Problem statement: Only the lines below between the ones containing "rw [execSqDescriptor, oldest]" and "(enabled : s.flag", inclusive, are to be reproduced, each exactly as it stands.

*** Data for processing Section Begins ***

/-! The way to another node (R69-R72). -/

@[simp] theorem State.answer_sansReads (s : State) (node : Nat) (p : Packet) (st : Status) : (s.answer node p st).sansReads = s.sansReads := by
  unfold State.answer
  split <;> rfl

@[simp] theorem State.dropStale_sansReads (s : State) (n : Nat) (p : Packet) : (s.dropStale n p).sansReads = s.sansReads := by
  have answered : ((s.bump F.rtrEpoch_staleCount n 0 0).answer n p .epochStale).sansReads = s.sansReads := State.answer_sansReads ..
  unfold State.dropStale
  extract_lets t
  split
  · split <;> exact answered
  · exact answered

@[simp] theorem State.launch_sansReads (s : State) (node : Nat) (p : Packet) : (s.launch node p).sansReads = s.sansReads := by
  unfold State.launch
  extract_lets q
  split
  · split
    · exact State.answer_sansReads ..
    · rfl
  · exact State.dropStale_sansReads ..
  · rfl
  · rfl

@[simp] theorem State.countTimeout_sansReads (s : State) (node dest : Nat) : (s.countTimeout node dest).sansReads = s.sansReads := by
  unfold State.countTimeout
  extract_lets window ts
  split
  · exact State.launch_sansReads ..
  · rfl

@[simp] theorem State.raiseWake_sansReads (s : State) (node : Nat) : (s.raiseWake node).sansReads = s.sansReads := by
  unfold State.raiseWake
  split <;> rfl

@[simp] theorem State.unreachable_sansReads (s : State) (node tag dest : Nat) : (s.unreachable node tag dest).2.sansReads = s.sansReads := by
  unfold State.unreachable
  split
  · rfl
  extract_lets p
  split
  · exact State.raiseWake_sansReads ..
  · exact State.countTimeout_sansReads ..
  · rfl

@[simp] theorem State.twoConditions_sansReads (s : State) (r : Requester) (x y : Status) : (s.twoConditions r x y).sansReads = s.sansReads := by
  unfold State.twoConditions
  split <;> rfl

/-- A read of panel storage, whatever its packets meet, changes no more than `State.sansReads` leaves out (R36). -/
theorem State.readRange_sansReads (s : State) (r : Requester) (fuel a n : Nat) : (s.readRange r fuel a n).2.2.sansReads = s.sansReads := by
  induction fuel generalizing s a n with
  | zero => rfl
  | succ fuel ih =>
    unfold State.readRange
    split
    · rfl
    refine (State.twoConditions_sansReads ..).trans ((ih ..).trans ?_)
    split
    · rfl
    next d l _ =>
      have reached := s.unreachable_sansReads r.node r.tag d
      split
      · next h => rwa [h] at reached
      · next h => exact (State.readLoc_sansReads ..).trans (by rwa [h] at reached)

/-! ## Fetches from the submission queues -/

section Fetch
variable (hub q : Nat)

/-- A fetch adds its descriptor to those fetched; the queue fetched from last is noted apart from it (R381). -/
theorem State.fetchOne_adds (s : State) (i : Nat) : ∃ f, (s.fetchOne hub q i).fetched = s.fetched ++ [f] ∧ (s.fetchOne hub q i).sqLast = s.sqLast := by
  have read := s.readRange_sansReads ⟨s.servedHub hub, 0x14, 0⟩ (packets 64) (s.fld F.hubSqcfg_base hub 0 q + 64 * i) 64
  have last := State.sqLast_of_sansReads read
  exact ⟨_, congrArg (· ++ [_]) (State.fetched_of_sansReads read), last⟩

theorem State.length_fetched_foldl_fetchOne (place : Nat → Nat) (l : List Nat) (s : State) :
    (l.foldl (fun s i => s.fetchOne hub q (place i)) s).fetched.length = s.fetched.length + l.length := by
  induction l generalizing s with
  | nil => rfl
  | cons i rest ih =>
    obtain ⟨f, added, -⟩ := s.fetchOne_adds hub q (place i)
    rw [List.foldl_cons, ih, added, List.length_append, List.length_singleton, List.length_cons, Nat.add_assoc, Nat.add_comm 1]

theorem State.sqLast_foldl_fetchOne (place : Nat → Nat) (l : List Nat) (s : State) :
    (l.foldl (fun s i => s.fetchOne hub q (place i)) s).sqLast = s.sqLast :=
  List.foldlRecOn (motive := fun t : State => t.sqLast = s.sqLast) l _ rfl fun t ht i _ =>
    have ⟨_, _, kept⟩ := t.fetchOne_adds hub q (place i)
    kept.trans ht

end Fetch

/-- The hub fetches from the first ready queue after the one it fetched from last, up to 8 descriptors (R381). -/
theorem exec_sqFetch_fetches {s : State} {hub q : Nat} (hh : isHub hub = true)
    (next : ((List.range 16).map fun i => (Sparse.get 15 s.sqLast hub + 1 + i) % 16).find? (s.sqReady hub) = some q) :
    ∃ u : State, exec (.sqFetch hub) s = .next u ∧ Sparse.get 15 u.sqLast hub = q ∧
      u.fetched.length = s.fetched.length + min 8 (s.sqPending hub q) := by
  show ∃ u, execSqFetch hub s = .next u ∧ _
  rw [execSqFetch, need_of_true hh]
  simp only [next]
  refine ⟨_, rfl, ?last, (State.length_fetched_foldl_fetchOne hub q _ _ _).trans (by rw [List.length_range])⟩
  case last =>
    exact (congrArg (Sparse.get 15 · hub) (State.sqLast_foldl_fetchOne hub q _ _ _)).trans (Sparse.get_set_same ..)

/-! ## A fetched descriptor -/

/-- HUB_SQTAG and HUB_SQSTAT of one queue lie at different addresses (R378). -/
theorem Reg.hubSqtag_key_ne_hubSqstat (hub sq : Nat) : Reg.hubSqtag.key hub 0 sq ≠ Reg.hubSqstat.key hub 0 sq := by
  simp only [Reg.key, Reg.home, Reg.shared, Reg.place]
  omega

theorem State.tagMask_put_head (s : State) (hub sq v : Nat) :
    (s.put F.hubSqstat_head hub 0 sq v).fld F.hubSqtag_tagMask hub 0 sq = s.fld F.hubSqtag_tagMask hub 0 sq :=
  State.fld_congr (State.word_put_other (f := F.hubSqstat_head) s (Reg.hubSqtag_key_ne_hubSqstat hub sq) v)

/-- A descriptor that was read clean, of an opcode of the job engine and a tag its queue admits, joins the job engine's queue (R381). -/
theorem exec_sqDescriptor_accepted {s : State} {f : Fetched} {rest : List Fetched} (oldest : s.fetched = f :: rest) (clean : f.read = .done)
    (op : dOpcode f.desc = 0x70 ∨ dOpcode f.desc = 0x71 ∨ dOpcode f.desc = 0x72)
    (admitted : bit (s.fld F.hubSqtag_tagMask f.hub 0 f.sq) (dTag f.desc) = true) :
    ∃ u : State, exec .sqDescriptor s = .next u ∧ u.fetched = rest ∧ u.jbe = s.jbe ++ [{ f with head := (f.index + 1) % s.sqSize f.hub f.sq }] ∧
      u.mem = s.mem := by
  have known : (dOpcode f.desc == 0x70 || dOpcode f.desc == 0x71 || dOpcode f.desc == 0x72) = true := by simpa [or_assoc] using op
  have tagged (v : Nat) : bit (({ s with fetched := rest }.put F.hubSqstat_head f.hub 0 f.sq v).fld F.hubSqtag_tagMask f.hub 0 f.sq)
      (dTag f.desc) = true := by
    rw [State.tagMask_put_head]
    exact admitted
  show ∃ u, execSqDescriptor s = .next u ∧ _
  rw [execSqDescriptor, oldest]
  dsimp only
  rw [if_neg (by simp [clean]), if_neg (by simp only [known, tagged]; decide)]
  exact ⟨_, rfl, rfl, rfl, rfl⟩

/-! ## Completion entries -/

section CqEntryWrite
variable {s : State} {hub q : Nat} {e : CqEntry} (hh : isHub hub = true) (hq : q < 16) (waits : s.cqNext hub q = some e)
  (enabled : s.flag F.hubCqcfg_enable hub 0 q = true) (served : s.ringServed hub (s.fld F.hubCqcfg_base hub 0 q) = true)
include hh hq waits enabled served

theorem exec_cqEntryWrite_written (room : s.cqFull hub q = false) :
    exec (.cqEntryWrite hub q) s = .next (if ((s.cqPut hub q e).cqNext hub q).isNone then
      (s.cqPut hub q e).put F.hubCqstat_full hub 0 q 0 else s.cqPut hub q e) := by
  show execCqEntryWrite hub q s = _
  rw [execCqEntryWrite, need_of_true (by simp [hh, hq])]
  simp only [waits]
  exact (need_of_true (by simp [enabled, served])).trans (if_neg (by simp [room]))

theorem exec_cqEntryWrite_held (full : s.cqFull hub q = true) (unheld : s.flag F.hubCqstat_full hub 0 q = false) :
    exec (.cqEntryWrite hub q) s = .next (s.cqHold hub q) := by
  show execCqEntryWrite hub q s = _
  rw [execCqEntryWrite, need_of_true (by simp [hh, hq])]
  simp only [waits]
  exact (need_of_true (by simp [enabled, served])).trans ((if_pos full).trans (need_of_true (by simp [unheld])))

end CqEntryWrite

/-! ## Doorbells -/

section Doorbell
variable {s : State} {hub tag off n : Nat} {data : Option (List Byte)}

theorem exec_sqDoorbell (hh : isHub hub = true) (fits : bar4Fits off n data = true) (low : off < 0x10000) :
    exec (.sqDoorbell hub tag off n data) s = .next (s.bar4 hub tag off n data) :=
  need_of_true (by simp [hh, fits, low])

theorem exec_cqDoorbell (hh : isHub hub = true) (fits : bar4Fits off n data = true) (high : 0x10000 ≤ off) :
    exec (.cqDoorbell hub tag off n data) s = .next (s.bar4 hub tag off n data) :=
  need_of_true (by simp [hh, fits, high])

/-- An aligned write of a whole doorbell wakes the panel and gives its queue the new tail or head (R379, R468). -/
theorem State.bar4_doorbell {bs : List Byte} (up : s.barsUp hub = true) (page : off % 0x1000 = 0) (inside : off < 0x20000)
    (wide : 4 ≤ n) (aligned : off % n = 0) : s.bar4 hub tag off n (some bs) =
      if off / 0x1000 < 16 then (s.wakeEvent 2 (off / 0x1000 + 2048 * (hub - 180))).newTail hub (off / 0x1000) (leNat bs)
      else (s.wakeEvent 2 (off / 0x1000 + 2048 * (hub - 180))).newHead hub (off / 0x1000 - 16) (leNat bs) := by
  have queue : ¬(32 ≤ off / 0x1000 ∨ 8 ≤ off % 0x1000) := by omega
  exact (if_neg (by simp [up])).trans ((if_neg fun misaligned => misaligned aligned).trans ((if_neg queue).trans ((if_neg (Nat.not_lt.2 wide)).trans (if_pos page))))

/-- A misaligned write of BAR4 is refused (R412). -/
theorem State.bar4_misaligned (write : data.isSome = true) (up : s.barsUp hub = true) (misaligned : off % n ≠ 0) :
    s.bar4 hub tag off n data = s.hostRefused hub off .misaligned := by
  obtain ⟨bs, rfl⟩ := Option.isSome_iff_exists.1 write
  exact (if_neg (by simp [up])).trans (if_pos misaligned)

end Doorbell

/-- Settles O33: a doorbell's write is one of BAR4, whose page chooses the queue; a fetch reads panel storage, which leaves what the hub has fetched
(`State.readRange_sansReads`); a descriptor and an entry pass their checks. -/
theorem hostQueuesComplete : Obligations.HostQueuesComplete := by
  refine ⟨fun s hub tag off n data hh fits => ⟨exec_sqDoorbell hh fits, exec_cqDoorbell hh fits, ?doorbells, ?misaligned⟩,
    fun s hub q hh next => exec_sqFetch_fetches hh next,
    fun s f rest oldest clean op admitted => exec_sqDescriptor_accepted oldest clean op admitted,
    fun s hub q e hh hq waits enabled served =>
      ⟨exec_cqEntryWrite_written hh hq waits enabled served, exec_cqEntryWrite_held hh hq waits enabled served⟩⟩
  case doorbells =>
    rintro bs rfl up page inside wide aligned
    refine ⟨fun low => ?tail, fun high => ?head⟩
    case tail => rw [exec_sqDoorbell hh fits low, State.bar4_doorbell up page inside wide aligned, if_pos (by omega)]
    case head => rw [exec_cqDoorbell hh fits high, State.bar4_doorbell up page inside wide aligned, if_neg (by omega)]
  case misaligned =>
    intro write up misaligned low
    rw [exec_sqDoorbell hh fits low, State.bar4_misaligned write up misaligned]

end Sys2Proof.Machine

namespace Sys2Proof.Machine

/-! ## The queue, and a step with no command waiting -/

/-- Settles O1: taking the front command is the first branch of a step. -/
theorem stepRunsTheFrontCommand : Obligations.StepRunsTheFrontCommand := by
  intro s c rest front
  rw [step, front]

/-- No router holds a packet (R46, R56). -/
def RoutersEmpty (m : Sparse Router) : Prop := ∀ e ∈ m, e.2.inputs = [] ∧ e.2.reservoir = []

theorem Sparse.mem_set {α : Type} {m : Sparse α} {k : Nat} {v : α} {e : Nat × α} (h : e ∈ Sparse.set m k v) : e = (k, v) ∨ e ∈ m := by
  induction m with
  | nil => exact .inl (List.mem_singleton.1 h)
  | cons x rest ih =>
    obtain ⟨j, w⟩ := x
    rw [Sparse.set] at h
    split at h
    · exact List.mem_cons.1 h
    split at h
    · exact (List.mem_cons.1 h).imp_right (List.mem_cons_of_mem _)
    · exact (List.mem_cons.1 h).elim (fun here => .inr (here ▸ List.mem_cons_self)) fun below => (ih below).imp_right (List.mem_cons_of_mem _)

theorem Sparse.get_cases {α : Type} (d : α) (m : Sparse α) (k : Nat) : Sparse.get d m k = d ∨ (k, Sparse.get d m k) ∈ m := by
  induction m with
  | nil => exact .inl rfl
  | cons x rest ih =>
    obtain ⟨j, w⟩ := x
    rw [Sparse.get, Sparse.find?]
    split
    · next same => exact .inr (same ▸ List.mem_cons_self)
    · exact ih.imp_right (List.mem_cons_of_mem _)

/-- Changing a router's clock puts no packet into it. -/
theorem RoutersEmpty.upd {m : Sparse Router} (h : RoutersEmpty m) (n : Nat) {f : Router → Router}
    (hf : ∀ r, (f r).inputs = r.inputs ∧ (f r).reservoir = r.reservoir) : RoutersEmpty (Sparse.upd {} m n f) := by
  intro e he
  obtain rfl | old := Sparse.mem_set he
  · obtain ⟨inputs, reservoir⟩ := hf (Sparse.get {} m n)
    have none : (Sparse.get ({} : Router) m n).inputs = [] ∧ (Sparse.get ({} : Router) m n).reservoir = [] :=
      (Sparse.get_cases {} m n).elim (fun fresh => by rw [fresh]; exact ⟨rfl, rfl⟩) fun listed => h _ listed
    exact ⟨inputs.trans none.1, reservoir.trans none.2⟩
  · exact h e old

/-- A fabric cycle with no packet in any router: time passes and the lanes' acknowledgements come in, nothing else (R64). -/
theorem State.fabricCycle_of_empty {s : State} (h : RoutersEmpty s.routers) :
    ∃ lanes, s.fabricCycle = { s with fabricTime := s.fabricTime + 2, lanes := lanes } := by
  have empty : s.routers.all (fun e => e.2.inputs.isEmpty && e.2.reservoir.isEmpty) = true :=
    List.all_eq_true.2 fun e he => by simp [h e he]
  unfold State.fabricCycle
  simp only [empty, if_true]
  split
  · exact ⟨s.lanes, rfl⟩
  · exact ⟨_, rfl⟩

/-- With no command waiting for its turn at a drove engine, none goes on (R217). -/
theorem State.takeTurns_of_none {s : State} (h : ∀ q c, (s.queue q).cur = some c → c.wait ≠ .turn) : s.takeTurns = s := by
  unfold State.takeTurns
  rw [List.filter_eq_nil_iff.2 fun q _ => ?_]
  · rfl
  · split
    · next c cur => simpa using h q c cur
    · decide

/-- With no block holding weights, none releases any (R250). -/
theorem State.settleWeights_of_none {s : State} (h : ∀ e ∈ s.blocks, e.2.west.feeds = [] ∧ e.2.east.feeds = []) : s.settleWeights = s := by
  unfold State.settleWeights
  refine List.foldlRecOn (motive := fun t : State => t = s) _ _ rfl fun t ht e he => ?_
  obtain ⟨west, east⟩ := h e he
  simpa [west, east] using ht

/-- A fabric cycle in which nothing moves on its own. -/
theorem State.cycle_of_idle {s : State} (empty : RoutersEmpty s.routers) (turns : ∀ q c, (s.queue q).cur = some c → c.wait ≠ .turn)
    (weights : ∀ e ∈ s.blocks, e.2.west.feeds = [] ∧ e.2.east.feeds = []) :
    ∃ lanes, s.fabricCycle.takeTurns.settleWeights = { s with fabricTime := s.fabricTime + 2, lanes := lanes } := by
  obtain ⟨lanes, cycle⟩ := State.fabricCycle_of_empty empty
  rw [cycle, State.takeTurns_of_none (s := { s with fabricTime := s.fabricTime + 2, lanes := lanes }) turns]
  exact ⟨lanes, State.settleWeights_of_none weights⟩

*** Data for processing Section Ends ***

Answer box:
  rw [execSqDescriptor, oldest]
  dsimp only
  rw [if_neg (by simp [clean]), if_neg (by simp only [known, tagged]; decide)]
  exact ⟨_, rfl, rfl, rfl, rfl⟩

/-! ## Completion entries -/

section CqEntryWrite
variable {s : State} {hub q : Nat} {e : CqEntry} (hh : isHub hub = true) (hq : q < 16) (waits : s.cqNext hub q = some e)
  (enabled : s.flag F.hubCqcfg_enable hub 0 q = true) (served : s.ringServed hub (s.fld F.hubCqcfg_base hub 0 q) = true)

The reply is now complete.